Whew! Last night as I finished my third 6qt batch of corn chowder. I was beat, my feet were tired from standing all day, my hands dry from doing dishes and I still have corn left to deal with. It's my own fault, and I'm not complaining it's just sometimes I wonder how I let the residual chilhood feelings of not having enough, or not getting enough creep into my adult life.
I bought a case of corn on Sat., that's 48 ears of corn. 48. It was the last week to buy the best local white corn at the Farmers' Market and then it would be gone forever (I'm being purposely dramatic). What will I do when I run out? So I bought a case planning on freezing a big stash of chowder, kernels and cobs for stock. Oh, and I bought a 20lb box of tomatoes too!
I know why I do this, it's not because I'm going to run out of food for goodness sake. I do this because I'm afraid that I will. Or, I'm afraid I'll run out of what I want. Or I'm afraid I'll need more and I won't have it. The core feeling is fear, and I don't like acting out of fear....but as I recognize how I let it happpen I do it less and less all the time, isn't that great? I think it is.
In fact it's this feeling of running out, not having, or getting enough food that I believe is what led me to establish the habit of overeating. I know it's the feeling that leads me to still overbuy food for sure (48 ears of corn for instance) Combine that with the fear of throwing food away "wasting it", and before you know it over buying and overeating become habits that grow bigger, stronger, and less conscious. I was not eating because I was hungry I was eating because I was afraid.
Here is something I repeat to myself if I find myself feeling anxious and fearful about this, "There's enough, there's enough, there's enough. Enough of what? Enough of everything." Not just food, but let's start there.
When I see candy or cookies on sale and I want to buy them all I remind myself that I don't need to because there's enough. There will always be more where that came from.
When I'm at a buffet and I start to load up my plate with stuff I know I can't eat, or go back for more after I'm already full, I remind myself that there's enough. As Mark always says "It's a meal, not a party!"
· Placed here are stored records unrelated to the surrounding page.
-- ==== Sys2Proof/Machine/State.lean ====
section
/-! DEFINITION. The machine's state: the record of R11, and the two fields of the model's own that hold the
inputs still to come and the port's last outputs. -/

namespace Sys2Proof.Machine

/-- Why the machine could stop with a fault: no reason exists. "The core never traps and never transfers
control" (R101); an error is a response and a sticky bit (R109), so a next state. Nothing raises this;
safe. DEDUCED: notes/assumptions/10.md. -/
inductive Fault where
  deriving DecidableEq, Repr

/-- Why a meaning could be missing. -/
inductive Refusal where
  /-- Raised by `exec` for a command that has no meaning yet; no arm does. Safe: the machine stops. -/
  | notModelled (mnemonic : String)
  deriving DecidableEq, Repr

/-- The working variables a .. h (R20). -/
structure Vars where
  a : Word
  b : Word
  c : Word
  d : Word
  e : Word
  f : Word
  g : Word
  h : Word
  deriving DecidableEq, Repr

/-- The response names of R50; code 3 is never returned and has no name. -/
inductive Resp where
  | ok
  | illegal
  | busy
  deriving DecidableEq, Repr

/-- What a transaction returns to the host: `resp` and `rdata` (R43). -/
structure Reply where
  resp : Resp
  rdata : Word
  deriving DecidableEq, Repr

/-- One atomic step of one agent (R36, R85): a host transaction, an engine step, or a reset by the
environment. -/
inductive Turn where
  | host (cmd wdata : Word)
  | engine
  | reset
  deriving DecidableEq, Repr

/-- The state of one core instance (R11), with the model's own `turns` and `reply`. -/
structure State where
  /-- Hash State H[0..7] (R12). -/
  H : Vector Word 8
  /-- Message block M[0..15] (R13). -/
  M : Vector Word 16
  /-- Message Schedule W[0..63] (R19). -/
  W : Vector Word 64
  /-- Working variables a .. h (R20). -/
  vars : Vars
  /-- Round counter, 0 .. 64 (R16). -/
  t : Fin 65
  /-- STATUS[0:0] (R17). -/
  busy : Bool
  /-- STATUS[1:1], sticky (R17). -/
  errIllegal : Bool
  /-- STATUS[2:2], sticky (R17). -/
  errBusy : Bool
  /-- The model's own: the steps still to come, in order; the interleaving R36 leaves open.
  DESIGN CHOICE, safe: notes/assumptions/3.md. -/
  turns : List Turn
  /-- The model's own: the port's outputs of the last transaction (R43).
  DESIGN CHOICE, safe: notes/assumptions/6.md. -/
  reply : Option Reply
  deriving DecidableEq, Repr

/-- The machine right after reset (R118); `turns` and `reply` are empty (notes/assumptions/3.md, 6.md). -/
def State.reset : State where
  H := Config.IVTABLE
  M := Vector.replicate 16 0
  W := Vector.replicate 64 0
  vars := ⟨0, 0, 0, 0, 0, 0, 0, 0⟩
  t := 0
  busy := false
  errIllegal := false
  errBusy := false
  turns := []
  reply := none

end Sys2Proof.Machine
end

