/-! ### Responses -/

/-- All a transaction can do (R71, R108). -/
theorem transact_cases (cmd wdata : Word) (s : State) :
    (decode cmd wdata = none ∧ transact cmd wdata s = .next (rejectIllegal s)) ∨
      ∃ i, decode cmd wdata = some i ∧
        ((s.busy = true ∧ acceptedWhileBusy i = false ∧ transact cmd wdata s = .next (rejectBusy s)) ∨
          ((s.busy = true → acceptedWhileBusy i = true) ∧ transact cmd wdata s = .next (performed i s))) := by
  cases hd : decode cmd wdata with
  | none => exact .inl ⟨rfl, takeTurn_host_illegal cmd wdata s hd⟩
  | some i =>
    have hexec : transact cmd wdata s = exec i s := takeTurn_host_legal cmd wdata i s hd
    obtain ⟨hb, ha, -⟩ | ⟨ha, -⟩ := exec_cases (exec_eq i s)
    · exact .inr ⟨i, rfl, .inl ⟨hb, ha, hexec.trans (exec_busy i s hb ha)⟩⟩
    · exact .inr ⟨i, rfl, .inr ⟨ha, hexec.trans (exec_accepted i s ha)⟩⟩

/-- What a command reads: the word it returns when it is accepted (R51). -/
def readResult (i : Instr) (s : State) : Word :=
  match i with
  | .readM idx => getM idx s
  | .readH idx => getH idx s
  | .readDig idx => (digestByte idx s).setWidth 32
  | .readStatus => statusWord s
  | .nop | .init | .writeM _ _ | .compress | .clearErr => 0

theorem performed_reply (i : Instr) (s : State) : (performed i s).reply = some ⟨.ok, readResult i s⟩ := by
  cases i <;> rfl

/-- Settles O9: an illegal word, a command that BUSY rejects, a command that is performed. -/
theorem responsesMeanWhatTheTableSays : Obligations.ResponsesMeanWhatTheTableSays := by
  intro cmd wdata s
  obtain ⟨hd, h⟩ | ⟨i, hd, ⟨hb, ha, h⟩ | ⟨ha, h⟩⟩ := transact_cases cmd wdata s
  · exact ⟨_, ⟨.illegal, 0⟩, h, rfl, nofun, fun _ => ⟨hd, rfl⟩, nofun, nofun⟩
  · exact ⟨_, ⟨.busy, 0⟩, h, rfl, nofun, nofun, fun _ => ⟨⟨i, hd, ha⟩, hb, rfl⟩, nofun⟩
  · exact ⟨_, ⟨.ok, readResult i s⟩, h, performed_reply i s, fun _ => ⟨i, hd, ha, exec_accepted i s ha⟩,
      nofun, nofun, nofun⟩

/-! ### Read data -/

/-- STATUS as a number (R17). -/
theorem statusWord_eq (s : State) :
    statusWord s = BitVec.ofNat 32 (4 * s.errBusy.toNat + 2 * s.errIllegal.toNat + s.busy.toNat) := by
  unfold statusWord
  cases s.errBusy <;> cases s.errIllegal <;> cases s.busy <;> rfl

/-- READ_DIG returns a byte of the serialized H (R28, R82). -/
theorem readDig_serialize (idx : Fin 32) (s : State) :
    (serialize s.H)[idx.val]? = some ((readResult (.readDig idx) s).setWidth 8) ∧
      (readResult (.readDig idx) s).toNat < 256 := by
  constructor
  · rw [serialize_getElem? s.H idx idx.isLt, readResult, BitVec.setWidth_setWidth_of_le _ (by decide),
      BitVec.setWidth_eq]
    rfl
  · have := (digestByte idx s).isLt
    rw [readResult, BitVec.toNat_setWidth]
    omega

theorem readResult_eq_zero {i : Instr} (s : State) (h : i.mnemonic ≠ .readM ∧ i.mnemonic ≠ .readH ∧
    i.mnemonic ≠ .readDig ∧ i.mnemonic ≠ .readStatus) : readResult i s = 0 := by
  cases i with
  | readM | readH | readDig | readStatus => simp [Instr.mnemonic] at h
  | nop | init | writeM | compress | clearErr => rfl

/-- Settles O11: both rejections return 0, and a performed command returns what it reads. -/
theorem readDataOnlyFromAcceptedReads : Obligations.ReadDataOnlyFromAcceptedReads := by
  intro cmd wdata s
  obtain ⟨-, h⟩ | ⟨i, hd, ⟨-, -, h⟩ | ⟨-, h⟩⟩ := transact_cases cmd wdata s
  · exact ⟨_, ⟨.illegal, 0⟩, h, rfl, nofun, fun _ => rfl⟩
  · exact ⟨_, ⟨.busy, 0⟩, h, rfl, nofun, fun _ => rfl⟩
  · have decoded {j : Instr} (hj : decode cmd wdata = some j) : i = j := Option.some.inj (hd.symm.trans hj)
    refine ⟨_, ⟨.ok, readResult i s⟩, h, performed_reply i s,
      fun _ => ⟨fun idx hj => ?_, fun idx hj => ?_, fun idx hj => ?_, fun hj => ?_⟩, fun hother => ?_⟩
    · rw [decoded hj]; rfl
    · rw [decoded hj]; rfl
    · rw [decoded hj]; exact readDig_serialize idx s
    · rw [decoded hj]; exact statusWord_eq s
    · exact readResult_eq_zero s (hother.resolve_left (· rfl) i hd)

end Sys2Proof.Machine
end

section
/-! PROOFS. The assembler: what a line decodes to and which lines are refused (R53), and "compute digest" as a host
program (R54, R97). -/

namespace Sys2Proof.Machine

/-! ### Lines -/

theorem assembleLine_wellFormed {l : Line} (h : l.wellFormed = true) : assembleLine l = some (lineWords l) :=
  if_pos h

theorem assembleLine_refused {l : Line} (h : l.wellFormed = false) : assembleLine l = none := by
  simp [assembleLine, h]

theorem wellFormed_writeM_iff (idx v : Nat) : (Line.writeM idx v).wellFormed = true ↔ idx < 16 ∧ v < 2 ^ 32 := by
  rw [Line.wellFormed, valueFits, Bool.and_eq_true, decide_eq_true_iff, decide_eq_true_iff]

/-- A line with the words that the encoder writes for `i` assembles to words that decode to `i`. -/
theorem assembled_line_decodes {l : Line} {i : Instr} (hl : l.wellFormed = true) (hwords : lineWords l = encode i) :
    ∃ w, assembleLine l = some w ∧ decode w.1 w.2 = some i :=
  ⟨encode i, (assembleLine_wellFormed hl).trans (congrArg some hwords), decode_encode i⟩

/-- Settles O50: in its ranges a line has the words of its command, and out of them it is not well-formed. -/
theorem assembledLinesDecodeToTheirCommand : Obligations.AssembledLinesDecodeToTheirCommand := by
  refine ⟨fun idx v h hv => ?_, fun idx h => ?_, fun idx h => ?_, fun idx h => ?_, fun idx v h => ?_, fun idx =>
    ⟨fun h => ?_, fun h => ?_, fun h => ?_⟩⟩
  · exact assembled_line_decodes ((wellFormed_writeM_iff idx v).mpr ⟨h, hv⟩) rfl
  · exact assembled_line_decodes (decide_eq_true h) rfl
  · exact assembled_line_decodes (decide_eq_true h) rfl
  · exact assembled_line_decodes (decide_eq_true h) rfl
  · exact assembleLine_refused (Bool.eq_false_iff.mpr fun hw => by
      have := (wellFormed_writeM_iff idx v).mp hw
      omega)
  · exact assembleLine_refused (decide_eq_false h.not_gt)
  · exact assembleLine_refused (decide_eq_false h.not_gt)
  · exact assembleLine_refused (decide_eq_false h.not_gt)

/-! ### Programs -/

theorem assembleProgram_cons {s : Stmt} {rest : List Stmt} {ops more : List HostOp}
    (hs : assembleStmt s = some ops) (hrest : assembleProgram rest = some more) :
    assembleProgram (s :: rest) = some (ops ++ more) := by
  simp [assembleProgram, hs, hrest]

/-- One HASH_BLOCK for each block, in order, before the rest of a program. -/
theorem assembleProgram_hashBlocks (bs : List (Vector Word 16)) {rest : List Stmt} {more : List HostOp}
    (hrest : assembleProgram rest = some more) :
    assembleProgram (bs.map (fun w => Stmt.pseudo (.hashBlock w)) ++ rest) =
      some ((bs.flatMap fun w => expandPseudo (.hashBlock w)) ++ more) := by
  induction bs with
  | nil => exact hrest
  | cons w bs ih =>
    rw [List.flatMap_cons, List.append_assoc]
    exact assembleProgram_cons rfl ih

/-- Settles O51: statement after statement, the blocks by induction. -/
theorem computeDigestIsAHostProgram : Obligations.ComputeDigestIsAHostProgram := fun bs =>
  assembleProgram_cons (s := .line .init) (ops := [sendInstr .init]) rfl
    (assembleProgram_hashBlocks bs (assembleProgram_cons (s := .pseudo .readDigest) (rest := []) rfl rfl))

end Sys2Proof.Machine
end

section
/-! PROOFS. Every host program ends under fairness (R54, R89, R122): a number falls with every engine step of a running
compression and with every host transaction on an idle core, and never rises. -/

namespace Sys2Proof.Machine

/-! ### Engine steps left -/

/-- The engine steps that a running compression still needs; none with BUSY = 0 (R88). -/
def stepsLeft (s : State) : Nat := if s.busy then 65 - s.t.val else 0

theorem stepsLeft_le (s : State) : stepsLeft s ≤ 65 := by
  unfold stepsLeft
  split <;> omega

theorem stepsLeft_eq_zero_iff (s : State) : stepsLeft s = 0 ↔ s.busy = false := by
  have := s.t.isLt
  cases hb : s.busy <;> simp [stepsLeft, hb]
  omega

theorem stepsLeft_engineStep (s : State) : stepsLeft (engineStep s) = stepsLeft s - 1 := by
  obtain ⟨hb, e⟩ | ⟨ht, hb, e⟩ | ⟨hb, ht, e⟩ := engineStep_cases s
  · simp [stepsLeft, e, hb]
  · simp [stepsLeft, e, hb]; omega
  · simp [stepsLeft, e, hb, ht]

theorem stepsLeft_takeReset (s : State) : stepsLeft (takeReset s) = 0 := rfl

/-! ### Steps of host and core -/

theorem systemStep_engine (y : System) : systemStep .engine y = .next ⟨engineStep y.core, y.agent⟩ := rfl

theorem systemStep_reset (y : System) : systemStep .reset y = .next ⟨takeReset y.core, y.agent⟩ := rfl

section
variable {y z : System} {rest : List HostOp}

theorem systemStep_host_done (hcode : y.agent.code = []) (h : systemStep .host y = .next z) : z = y := by
  obtain ⟨-, hz⟩ | ⟨turn, core, hturn, -, -⟩ := systemStep_cases h
  · exact hz
  · simp [actorTurn, agentTurn, hcode] at hturn

/-- A transaction of the program is issued once, whatever the reply (R98). -/
theorem systemStep_host_send {cmd wdata : Word} (hcode : y.agent.code = .send cmd wdata :: rest)
    (h : systemStep .host y = .next z) : z.agent.code = rest := by
  obtain ⟨hturn, -⟩ | ⟨turn, core, hturn, hcore, rfl⟩ := systemStep_cases h <;>
    simp [actorTurn, agentTurn, hcode] at hturn
  subst hturn
  obtain ⟨r, hr⟩ := host_turn_replies hcore
  simp [afterTurn, hr, agentObserve, hcode]

/-- WAIT reads STATUS and goes on if BUSY = 0 (R54). -/
theorem systemStep_host_poll (hcode : y.agent.code = .poll :: rest) (h : systemStep .host y = .next z) :
    z = ⟨answer (statusWord y.core) y.core, if y.core.busy then y.agent else ⟨rest, y.agent.log⟩⟩ := by
  obtain ⟨hturn, -⟩ | ⟨turn, core, hturn, hcore, rfl⟩ := systemStep_cases h <;>
    simp [actorTurn, agentTurn, hcode] at hturn
  subst hturn
  rw [takeTurn_host_legal _ _ .readStatus _ (decode_encode .readStatus), exec_accepted _ _ fun _ => rfl] at hcore
  obtain rfl : performed .readStatus y.core = core := by injection hcore
  simp only [performed, afterTurn, answer_reply, agentObserve, hcode, statusWord_bit_zero]

end

/-! ### The potential -/

/-- The engine steps that the running compression needs, and for each operation left more than a whole compression
needs. -/
def potential (y : System) : Nat := 66 * y.agent.code.length + stepsLeft y.core

theorem busy_eq_false_iff_potential (y : System) : y.core.busy = false ↔ potential y % 66 = 0 := by
  have := stepsLeft_le y.core
  rw [← stepsLeft_eq_zero_iff, potential]
  omega

section
variable {y z : System}

theorem potential_engine (h : systemStep .engine y = .next z) :
    potential z = 66 * y.agent.code.length + (stepsLeft y.core - 1) := by
  rw [systemStep_engine] at h
  injection h with h
  rw [← h, potential, stepsLeft_engineStep]

/-- A host transaction takes an operation off, which outweighs a compression it may start; but WAIT while BUSY = 1
changes neither. -/
theorem potential_host (hcode : y.agent.code ≠ []) (h : systemStep .host y = .next z) :
    potential z < potential y ∨ (y.core.busy = true ∧ potential z = potential y) := by
  obtain ⟨op, rest, hop⟩ := List.exists_cons_of_ne_nil hcode
  have hlength : y.agent.code.length = rest.length + 1 := by rw [hop, List.length_cons]
  have hleft := stepsLeft_le z.core
  unfold potential
  cases op with
  | send cmd wdata =>
    rw [systemStep_host_send hop h]
    omega
  | poll =>
    obtain rfl := systemStep_host_poll hop h
    have hstatus : stepsLeft (answer (statusWord y.core) y.core) = stepsLeft y.core := rfl
    cases hb : y.core.busy with
    | true => simp [hstatus]
    | false =>
      simp only [hstatus, Bool.false_eq_true, if_false]
      omega
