-- ==== Sys2Proof/Syntax.lean ====
section
/-! DEFINITION. The instructions: one constructor per row of spec/opcode_table.json. -/

namespace Sys2Proof

/-- A GPR number, from a 5-bit field: always 0..31 (30_encoding.md R97). -/
abbrev GprIdx := Fin 32

/-- A CP0 register index, 0..31 (10_state.md R31). -/
abbrev Cp0Idx := Fin 32

/-- The four instructions (00_scope.md R1). The bits a handler ignores (30_encoding.md R100) are kept
as fields: no meaning reads them, but a fault reports the whole fetched word (60_exceptions.md R170),
and an instruction then has exactly one word (log entry 8). -/
inductive Instr where
  /-- `ori $rt, $rs, imm` (41_immediate_alu.md R130). -/
  | ori (rs rt : GprIdx) (imm : BitVec 16)
  /-- `lui $rt, imm`; `rsIgnored` is bits 25:21 (R131). -/
  | lui (rsIgnored : BitVec 5) (rt : GprIdx) (imm : BitVec 16)
  /-- `mtc0 $rt, $rd`; `subIgnored` is bits 25:21 and `lowIgnored` bits 10:0 (42_cop0_move.md R140). -/
  | mtc0 (subIgnored : BitVec 5) (rt : GprIdx) (rd : Cp0Idx) (lowIgnored : BitVec 11)
  /-- `lw $rt, imm($rs)` (43_load.md R150). -/
  | lw (rs rt : GprIdx) (imm : BitVec 16)
  deriving DecidableEq, Repr

end Sys2Proof
end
When Whole foods or Costco is giving aways free samples, I remind myself there's enough. I can afford to buy anything I want, and I certainly don't need to stuff free samples of foods in my mouth that I wouldn't buy anyway.
I'm not saying that I don't react to old feeling of lack, I've got over 12 qts of corn chowder that proves I do! But being able to have the awareness of why I make the choices I do is as important as the choices I make. At the end of the day everything I do is a choice, even the way I feel is a choice.
Everyday I feel more in control of the feelings I want to have. Feelings like trust and hope, excitement and luck. Feeling safe and taken care of, smart and competent.....and gratitude that I have an extra freezer at Girya!